Every line below from the one containing "def channelItemOk (c" to the final line must be reproduced exactly, and no other line may appear in the answer.

[Dataset entries]
=== Section Start ===

-- ==== Sys2Proof/Machine/Operands.lean ====
section
/-!
DEFINITION. The settings items: their widths and defaults (R165), their names, and the checks that LOCK SETTINGS
makes of them (R35, R38, R64, R95, R137, R168).
-/
namespace Sys2Proof.Machine

/-! ## Items -/

/-- The number of items (R165). -/
def itemCount : Nat := 767

/-- The width of item `i` in bits (R165). -/
def itemWidth (i : Nat) : Nat :=
  if i < 4 then 32
  else if i = 6 then 8
  else if i = 9 then 48
  else if i < 10 then 16
  else if i < 42 then (if (i - 10) % 4 = 0 then 1 else 16)
  else if i < 46 then 1
  else if i < 48 then 16
  else if i < 752 then
    match (i - 48) % 11 with
    | 0 => 1 | 1 => 48 | 2 => 48 | 3 => 8 | 4 => 16 | 5 => 8 | 6 => 1 | 7 => 1 | 8 => 8 | _ => 16
  else if i < 764 then
    match (i - 752) % 3 with
    | 0 => 1 | 1 => 8 | _ => 16
  else if i = 764 then 8
  else 64

/-- The default of item `i` (tables of R35's section, 3.1, 4.1, 5.3 and 8.1; R175). -/
def itemDefault (i : Nat) : Nat :=
  if i < 10 then
    match i with
    | 0 => 10000 | 1 => 1000 | 2 => 500 | 3 => 1000000 | 4 => 50 | 5 => 8 | 6 => 4 | 7 => 4 | 8 => 8 | _ => 0
  else if i < 42 then
    match (i - 10) % 4 with
    | 0 => 0 | 1 => 256 | 2 => 1518 | _ => 16
  else if i < 46 then 0
  else if i = 46 then 10
  else if i = 47 then 100
  else if i < 752 then
    match (i - 48) % 11 with
    | 9 => 64 | 10 => 100 | _ => 0
  else if i < 764 then (if (i - 752) % 3 = 1 then 1 else 0)
  else 0

namespace Settings

/-- The kept value of item `i`; an index above 766 reads 0 (R167). -/
def item (c : Settings) (i : Nat) : Nat :=
  if i < itemCount then (Sparse.get? i c.kept).getD (itemDefault i) else 0

/-- Item `i` takes `v` cut to its width; an index above 766 drops the write (R165, R167). -/
def write (c : Settings) (i v : Nat) : Settings :=
  if i < itemCount then
    let k := v % 2 ^ itemWidth i
    ⟨if k = itemDefault i then Sparse.erase i c.kept else Sparse.put i k c.kept⟩
  else c

/-- The canonical form of the table: indexes rising, and no item listed at its default. -/
abbrev wf (c : Settings) : Prop := Sparse.Rising c.kept ∧ ∀ p ∈ c.kept, p.2 ≠ itemDefault p.1

/-! ### Names of items (R165) -/

/-- Window half-width W. -/
def halfWidth (c : Settings) : Nat := c.item 0
/-- Hold window H. -/
def hold (c : Settings) : Nat := c.item 1
/-- Slew limit S. -/
def slew (c : Settings) : Nat := c.item 2
/-- Epoch length E. -/
def epochLen (c : Settings) : Nat := c.item 3
/-- Lock threshold T. -/
def threshold (c : Settings) : Nat := c.item 4
/-- Lock count C. -/
def lockCount (c : Settings) : Nat := c.item 5
/-- Gain shift k. -/
def gain (c : Settings) : Nat := c.item 6
def silenceLimit (c : Settings) : Nat := c.item 7
def listenLimit (c : Settings) : Nat := c.item 8
def startEpoch (c : Settings) : Nat := c.item 9

def enabled (c : Settings) (l : Line) : Bool := c.item (10 + 4 * l.val) == 1
def captureLen (c : Settings) (l : Line) : Nat := c.item (11 + 4 * l.val)
def ceiling (c : Settings) (l : Line) : Nat := c.item (12 + 4 * l.val)
def errorLimit (c : Settings) (l : Line) : Nat := c.item (13 + 4 * l.val)
/-- The pair of line `l` is PAIRED (R65). -/
def paired (c : Settings) (l : Line) : Bool := c.item (42 + l.val / 2) == 1
/-- The LOS filter period F in ticks (R66). -/
def losPeriod (c : Settings) : Nat := c.item 46 * Config.ticksPerMicrosecond
/-- The settle time in ticks (R69). -/
def settleTicks (c : Settings) : Nat := c.item 47 * Config.ticksPerMicrosecond

/-- Field `k` of stream table entry `e` (R165). -/
def entry (c : Settings) (e : Stream) (k : Nat) : Nat := c.item (48 + 11 * e.val + k)
def valid (c : Settings) (e : Stream) : Bool := c.entry e 0 == 1
def base (c : Settings) (e : Stream) : Nat := c.entry e 1
def mask (c : Settings) (e : Stream) : Nat := c.entry e 2
def inLineSet (c : Settings) (e : Stream) (l : Line) : Bool := (c.entry e 3).testBit l.val
def seqOffset (c : Settings) (e : Stream) : Nat := c.entry e 4
/-- Sequence width in bytes. -/
def seqWidth (c : Settings) (e : Stream) : Nat := c.entry e 5
/-- Sequence width in bits (R115). -/
def seqBits (c : Settings) (e : Stream) : Nat := 8 * c.seqWidth e
def littleEndian (c : Settings) (e : Stream) : Bool := c.entry e 6 == 1
/-- The shadow policy is SUPPRESS. -/
def suppress (c : Settings) (e : Stream) : Bool := c.entry e 7 == 1
def channelOf (c : Settings) (e : Stream) : Chan := Fin.ofNat 4 (c.entry e 8)
def snapLen (c : Settings) (e : Stream) : Nat := c.entry e 9
/-- Gap timeout in ticks (R118). -/
def gapTicks (c : Settings) (e : Stream) : Nat := c.entry e 10 * Config.ticksPerMicrosecond

def urgent (c : Settings) (ch : Chan) : Bool := c.item (752 + 3 * ch.val) == 1
def runLength (c : Settings) (ch : Chan) : Nat := c.item (753 + 3 * ch.val)
/-- Idle flush interval in ticks, 0 for off (R152). -/
def idleTicks (c : Settings) (ch : Chan) : Nat := c.item (754 + 3 * ch.val) * Config.ticksPerMicrosecond
def eventChannel (c : Settings) : Chan := Fin.ofNat 4 (c.item 764)
def attentionAddr (c : Settings) : Nat := c.item 765
def attentionWord (c : Settings) : Nat := c.item 766

/-! ### Lock validation -/

/-- A value lies within `lo` to `hi`. -/
def within (lo hi v : Nat) : Bool := decide (lo ≤ v ∧ v ≤ hi)

/-- The profile checks (R35). -/
def profileItemOk (c : Settings) (i : Nat) : Bool :=
  match i with
  | 0 => within 1000 50000 c.halfWidth
  | 1 => within 100 (c.halfWidth / 2) c.hold
  | 2 => within 1 (c.halfWidth / 4) c.slew
  | _ => within 100000 10000000 c.epochLen && decide (3 * c.halfWidth + 43000 ≤ c.epochLen)

/-- The scale checks (R38). -/
def scaleItemOk (c : Settings) (i : Nat) : Bool :=
  match i with
  | 4 => within 1 1000 c.threshold
  | 5 => within 2 255 c.lockCount
  | 6 => within 0 15 c.gain
  | 7 => within 2 255 c.silenceLimit
  | 8 => within 2 255 c.listenLimit
  | _ => true

/-- The line checks (R64). -/
def lineItemOk (c : Settings) (i : Nat) : Bool :=
  if i < 42 then
    match (i - 10) % 4 with
    | 1 => within 64 2048 (c.item i) && c.item i % 64 == 0
    | 2 => within 1518 9600 (c.item i)
    | _ => true
  else if i = 46 then within 1 1000 (c.item i)
  else true

/-- The stream table checks, valid entries only (R95). -/
def streamItemOk (c : Settings) (i : Nat) : Bool :=
  let e : Stream := Fin.ofNat 64 ((i - 48) / 11)
  !c.valid e ||
    match (i - 48) % 11 with
    | 4 => within 0 255 (c.seqOffset e)
    | 5 => c.seqWidth e == 0 || c.seqWidth e == 2 || c.seqWidth e == 4 || c.seqWidth e == 8
    | 8 => within 0 3 (c.entry e 8)
    | 9 => within 0 2048 (c.snapLen e)
        && allLines.all fun l => !c.inLineSet e l || decide (c.snapLen e ≤ c.captureLen l)
    | _ => true

/-- The channel checks (R137). -/
def channelItemOk (c : Settings) (i : Nat) : Bool :=
  if i = 764 then within 0 3 (c.item i)
  else if (i - 752) % 3 = 1 then within 1 16 (c.item i)
  else true

/-- The check of item `i` by the rule of its owning chapter (R168). -/
def itemOk (c : Settings) (i : Nat) : Bool :=
  if i < 4 then c.profileItemOk i
  else if i < 10 then c.scaleItemOk i
  else if i < 48 then c.lineItemOk i
  else if i < 752 then c.streamItemOk i
  else if i < 765 then c.channelItemOk i
  else if i = 765 then c.attentionAddr % 8 == 0
  else true

/-- The first item, in index order, that fails its check (R168). -/
def firstBad (c : Settings) : Option Nat := (List.range itemCount).find? fun i => !c.itemOk i

end Settings

/-! ## What an operation reads of the rest of the part -/

/-- The tick and the settings, as an operation on the record path reads them. -/
structure Env where
  now : Nat
  cfg : Settings
  deriving DecidableEq, Repr

/-- The tick as a plain number (R1). -/
def State.now (s : State) : Nat := s.tb.tick.toNat

def State.env (s : State) : Env := ⟨s.now, s.settings⟩

end Sys2Proof.Machine
end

=== Section End ===

THE COMPLETED TASK:
def channelItemOk (c : Settings) (i : Nat) : Bool :=
  if i = 764 then within 0 3 (c.item i)
  else if (i - 752) % 3 = 1 then within 1 16 (c.item i)
  else true

/-- The check of item `i` by the rule of its owning chapter (R168). -/
def itemOk (c : Settings) (i : Nat) : Bool :=
  if i < 4 then c.profileItemOk i
  else if i < 10 then c.scaleItemOk i
  else if i < 48 then c.lineItemOk i
  else if i < 752 then c.streamItemOk i
  else if i < 765 then c.channelItemOk i
  else if i = 765 then c.attentionAddr % 8 == 0
  else true

/-- The first item, in index order, that fails its check (R168). -/
def firstBad (c : Settings) : Option Nat := (List.range itemCount).find? fun i => !c.itemOk i

end Settings

/-! ## What an operation reads of the rest of the part -/

/-- The tick and the settings, as an operation on the record path reads them. -/
structure Env where
  now : Nat
  cfg : Settings
  deriving DecidableEq, Repr

/-- The tick as a plain number (R1). -/
def State.now (s : State) : Nat := s.tb.tick.toNat

def State.env (s : State) : Env := ⟨s.now, s.settings⟩

end Sys2Proof.Machine
end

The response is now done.